Water main flushing is the process of cleaning or “scouring” the interior of water distribution mains (pipes) by sending a rapid flow of water through the mains. Distribution mains convey water to homes, businesses and hydrants in your neighborhood. In general, distribution mains are supplied with water by larger transmission lines, reservoirs, wells and/or pumping stations.

Frequently asked questions

Why does the PUD flush water mains?

Flushing helps maintain water quality. The water entering distribution mains is of very high quality; however, water quality can deteriorate in distribution mains if the mains are not properly managed.
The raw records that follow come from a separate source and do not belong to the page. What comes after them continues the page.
-- ==== Sys2Proof/Machine/Engines.lean ====
section
/-! DEFINITION. The job queue, the four engines, the arbiter, and the issue of jobs and of scrubs
(chapter 7; section 5.6). -/

namespace Sys2Proof.Machine

/-! ### Engines (R129, R130, R132) -/

/-- The engine is idle (R129). -/
def Engine.isIdle (x : Engine) : Bool :=
  match x.state with
  | .closedIdle | .openIdle _ _ => true
  | .opening _ _ | .busy _ _ => false

/-- The engine is CLOSED-IDLE. -/
def Engine.isClosed (x : Engine) : Bool :=
  match x.state with
  | .closedIdle => true
  | .openIdle _ _ | .opening _ _ | .busy _ _ => false

/-- The key an engine holds: open and idle, being opened, or under a running job (R129). -/
def Engine.key? (x : Engine) : Option KeyId :=
  match x.state with
  | .closedIdle => none
  | .openIdle k _ => some k
  | .opening _ j | .busy _ j => some j.key

/-- The engine is OPEN-IDLE under a key. -/
def Engine.openIdleUnder (x : Engine) (k : KeyId) : Bool :=
  x.isIdle && x.key? == some k

/-- The job an engine is opening for or running. -/
def Engine.job? (x : Engine) : Option Job :=
  match x.state with
  | .closedIdle | .openIdle _ _ => none
  | .opening _ j | .busy _ j => some j

/-- Some engine holds slot n's key (R119, R129). -/
def State.slotHeld (s : State) (n : SlotNo) : Bool :=
  allEngines.any fun e => (s.engine e).key? == some (.slot n)

/-- A candidate key: it does not stay in any engine after its job (R126, R132). -/
def KeyId.isCandidate : KeyId → Bool
  | .loadCandidate | .rootCandidate => true
  | .slot _ | .tk _ | .sk _ => false

/-- A key of context c. -/
def KeyId.ofContext (c : ContextNo) (k : KeyId) : Bool :=
  k == .tk c || k == .sk c

/-- The material an opening copies (R126, R130). -/
def State.material (s : State) (j : Job) : Option Key :=
  match j.key with
  | .slot n => (s.slot n).material
  | .tk c => (s.context c).bind Context.tagKey
  | .sk c => (s.context c).bind Context.sessionKey
  | .loadCandidate => s.mgmt.candidate
  | .rootCandidate =>
    match j.extra with
    | [a, b] => some (a ^^^ b)
    | _ => none

/-- The result of a job under a key (R70): the final chain value over its input blocks, combined with the
wrapped key for an UNWRAP (R71). A key not held gives none (R62, log 22). -/
def Job.output (j : Job) (register : Option Key) : Option Block :=
  register.map fun k =>
    match j.kind with
    | .unwrap => j.extra.headD 0 ^^^ chain k j.input
    | .derive | .session | .ra | .ta | .wa | .ca | .recordCompute | .recordVerify | .kcv | .combine | .scrub =>
      chain k j.input

/-- The owner is told that its job has started (R130): a context's current job becomes running (R38), the
outstanding scrub becomes running (R97). -/
def State.jobStarted (s : State) (j : Job) : State :=
  match j.owner with
  | .context c => s.modContext c fun x => { x with currentJob := .running j.kind }
  | .scrub => s.setOutstanding (s.keys.outstanding.map fun o => { o with running := true })
  | .management => s

/-- Give a job to an idle engine (R130): BUSY at once under its own key, else the other key is closed and
the opening begins with the material as it stands. -/
def State.dispatch (s : State) (e : EngineNo) (j : Job) : State :=
  let next : EngineState :=
    match (s.engine e).state with
    | .openIdle k register => if k = j.key then .busy register j else .opening (s.material j) j
    | .closedIdle | .opening _ _ | .busy _ _ => .opening (s.material j) j
  (s.setEngine e { state := next, closeAtEnd := false, loss := false }).jobStarted j

/-- Move an engine to the most recent end of the last-use order (R129). -/
def State.touchEngine (s : State) (e : EngineNo) : State :=
  { s with cipher := { s.cipher with lastUse := s.cipher.lastUse.filter (· != e) ++ [e] } }

/-- The engine's part of a job's end (R132 steps 2 and 3, R131): a key marked close at end, a candidate key
and a key whose opening was lost are closed, any other stays open; both marks are cleared and the engine
becomes most recently used. -/
def State.engineEnd (s : State) (e : EngineNo) : State :=
  let x := s.engine e
  let next : EngineState :=
    match x.state with
    | .busy register j => if x.closeAtEnd || j.key.isCandidate then .closedIdle else .openIdle j.key register
    | .closedIdle | .openIdle _ _ | .opening _ _ => .closedIdle
  (s.setEngine e { state := next, closeAtEnd := false, loss := false }).touchEngine e

/-! ### Arrival (R127, R135) -/

/-- The idle engine an arriving job is given to (R135): one with its key open, lowest first; else a
CLOSED-IDLE one, lowest first; else the least recently used OPEN-IDLE one. -/
def State.idleEngineFor (s : State) (j : Job) : Option EngineNo :=
  allEngines.find? (fun e => (s.engine e).openIdleUnder j.key) <|>
    allEngines.find? (fun e => (s.engine e).isClosed) <|>
    s.cipher.lastUse.find? (fun e => (s.engine e).isIdle)

/-- A job arrives: dispatched at once to an idle engine, else it waits at the tail of the queue (R135). -/
def State.arrive (s : State) (j : Job) : State :=
  match s.idleEngineFor j with
  | some e => s.dispatch e j
  | none => s.setJobs (s.cipher.queue ++ [j])

/-! ### Scrubs (R97 to R99) -/

/-- A SCRUB job (R100): one block over sixteen zero bytes under the slot's material. -/
def scrubJob (n : SlotNo) (forced : Bool) : Job :=
  { kind := .scrub, owner := .scrub, key := .slot n, input := [0], extra := [], blocks := 1, bypass := 0,
    forced, discard := false }

/-- Issue a scrub of a slot: it becomes the outstanding scrub and its job arrives (R97, R99). -/
def State.issueScrub (s : State) (n : SlotNo) (forced : Bool) : State :=
  (s.setOutstanding (some { slot := n, forced, running := false })).arrive (scrubJob n forced)

/-- The overdue slot whose last-check tick has the greatest age, the lowest number among equals (R99). -/
def State.mostOverdue (s : State) : Option SlotNo :=
  (allSlots.filter s.overdue).foldl (fun best n =>
    match best with
    | none => some n
    | some b =>
      if age (s.slot b).lastCheck s.clock.laneTime < age (s.slot n).lastCheck s.clock.laneTime then some n
      else some b) none

/-- The first slot holding material from the scrub pointer upward, wrapping from 127 to 0 (R99). -/
def State.nextScrubSlot (s : State) : Option SlotNo :=
  (allSlots.map (s.keys.scrubPointer + ·)).find? fun n => (s.slot n).holdsMaterial

/-- A job owned by a context. -/
def Job.ofContext (j : Job) : Bool :=
  match j.owner with
  | .context _ => true
  | .management | .scrub => false

/-- The key store's test whether to issue a scrub (R99): in MAINTENANCE and SERVICE with none outstanding,
a forced one while a slot is overdue, else a background one while the queue holds no job of a context. -/
def State.scrubTest (s : State) : State :=
  if s.working && s.keys.outstanding.isNone then
    match s.mostOverdue with
    | some n => s.issueScrub n true
    | none =>
      if s.cipher.queue.any Job.ofContext then s
      else
        match s.nextScrubSlot with
        | some n => { s with keys := { s.keys with scrubPointer := n + 1 } }.issueScrub n false
        | none => s
  else s

/-- A queued background scrub becomes forced (R98, R137): it keeps its place and its bypass count. -/
def State.forceScrub (s : State) : State :=
  match s.keys.outstanding with
  | some o =>
    if o.running then s
    else
      (s.setOutstanding (some { o with forced := true })).setJobs
        (s.cipher.queue.map fun j => if j.owner = .scrub then { j with forced := true } else j)
  | none => s

/-- A slot has become overdue (R98): a queued background scrub becomes forced, and a scrub may be issued. -/
def State.noteOverdue (s : State) : State :=
  if s.working && allSlots.any s.overdue then s.forceScrub.scrubTest else s

/-! ### The arbiter (R134, R136) -/

/-- A key open on an idle engine other than e (R134 test 4). -/
def State.openElsewhere (s : State) (e : EngineNo) (k : KeyId) : Bool :=
  allEngines.any fun e' => e' != e && (s.engine e').openIdleUnder k

/-- The place in the queue of the job the arbiter chooses for an idle engine (R134): a forced scrub, the
oldest job at the bypass limit, the oldest job under the engine's open key, the oldest job whose key is not
open on another idle engine. -/
def State.choice (s : State) (e : EngineNo) : Option Nat :=
  let q := s.cipher.queue
  q.findIdx? (fun j => j.kind == .scrub && j.forced) <|>
    q.findIdx? (fun j => j.bypass == 4) <|>
    q.findIdx? (fun j => (s.engine e).openIdleUnder j.key) <|>
    q.findIdx? (fun j => !s.openElsewhere e j.key)

/-- A job passed over by a dispatch (R136). -/
def Job.passedOver (j : Job) : Job :=
  { j with bypass := min 4 (j.bypass + 1) }

/-- After a job owned by a context has left the queue, the key store tests for a scrub (R99, R127). -/
def State.afterLeaving (s : State) (j : Job) : State :=
  if j.ofContext then s.scrubTest else s

/-- The arbiter chooses a job for an engine that has become idle and dispatches it (R134, R136). -/
def State.arbitrate (s : State) (e : EngineNo) : State :=
  match s.choice e with
  | none => s
  | some i =>
    match s.cipher.queue[i]? with
    | none => s
    | some j =>
      ((s.setJobs ((s.cipher.queue.take i).map Job.passedOver ++ s.cipher.queue.drop (i + 1))).dispatch e j).afterLeaving j

/-! ### Jobs of contexts and of the management unit (R38, R70, R127) -/

/-- A job as it is issued: bypass count 0, no mark (R125). -/
def freshJob (kind : JobKind) (owner : JobOwner) (key : KeyId) (input : List Block) (extra : List Block := []) :
    Job :=
  { kind, owner, key, input, extra, blocks := input.length, bypass := 0, forced := false, discard := false }

/-- A context issues a job (R38, R127). When it is dispatched at its arrival, it has left the queue and the
key store tests for a scrub (R99). -/
def State.issueFor (s : State) (c : ContextNo) (kind : JobKind) (key : KeyId) (input : List Block) : State :=
  let j := freshJob kind (.context c) key input
  let s' := s.modContext c fun x => { x with currentJob := .queued kind }
  match s'.idleEngineFor j with
  | some e => (s'.dispatch e j).scrubTest
  | none => s'.setJobs (s'.cipher.queue ++ [j])

/-- A context's queued job is removed from the queue and its current job becomes none (R38, R128). -/
def State.dropQueuedJob (s : State) (c : ContextNo) : State :=
  ((s.setJobs (s.cipher.queue.filter fun j => j.owner != .context c)).modContext c
    fun x => { x with currentJob := .idle }).scrubTest

/-! ### Closing keys (R138, R139) -/

/-- What an engine does when context c is released (R139). An engine that is ending that context's job
closes its key at the end of the job (log 14). -/
def Engine.atRelease (c : ContextNo) (x : Engine) : Engine :=
  match x.state with
  | .openIdle k _ => if k.ofContext c then Engine.closed else x
  | .opening _ j | .busy _ j => if j.key.ofContext c then { x with closeAtEnd := true } else x
  | .closedIdle => x

/-- Every engine acts on the same notice. -/
def State.tellEngines (s : State) (f : Engine → Engine) : State :=
  { s with cipher := { s.cipher with engines := tableMap (fun _ x => f x) s.cipher.engines } }

/-- What an engine does at a withdrawal of slot n by expiry (R138). -/
def Engine.atExpiry (n : SlotNo) (x : Engine) : Engine :=
  match x.state with
  | .openIdle k _ => if k = .slot n then Engine.closed else x
  | .opening _ j | .busy _ j => if j.key = .slot n then { x with closeAtEnd := true } else x
  | .closedIdle => x

/-- What an engine does at a withdrawal of slot n by loss (R138). -/
def Engine.atLoss (n : SlotNo) (x : Engine) : Engine :=
  match x.state with
  | .openIdle k _ => if k = .slot n then Engine.closed else x
  | .opening _ j => if j.key = .slot n then { x with loss := true } else x
  | .busy r j =>
    if j.key = .slot n then { x with state := .busy r { j with discard := true }, closeAtEnd := true } else x
  | .closedIdle => x

end Sys2Proof.Machine
end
This is why flushing is important. Flushing maintains water quality in several ways. First, flushing removes sediments from the mains. These sediments mostly include iron and manganese. Iron sediment results from corrosion of iron pipes and valves used in the distribution system. Other iron sediments result from the change of dissolved iron, which occurs naturally in our water, into sediment form. This occurs in the presence of chlorine and oxygen under certain low flow conditions. Dissolved manganese also occurs naturally in our water and it can be changed into sediments as with iron.

Although iron and manganese do not pose health concerns, they can degrade the “acceptability” of the water through affecting the taste, clarity, and color of the water. In addition, sediments can shield micro-organisms from the disinfecting power of chlorine. Therefore, such sediments could contribute to the growth of micro-organisms within distribution mains.

Finally, flushing helps remove “stale” water. Much of our distribution system is designed with “loops” or interconnected grids, which keep water constantly moving around. However, some areas have dead-ends where water moves slowly and sits for longer periods of time. Such dead-end mains need to be flushed to ensure the presence of fresh water with sufficient dissolved oxygen, disinfectant levels and an acceptable taste and smell.

What will I notice in my neighborhood?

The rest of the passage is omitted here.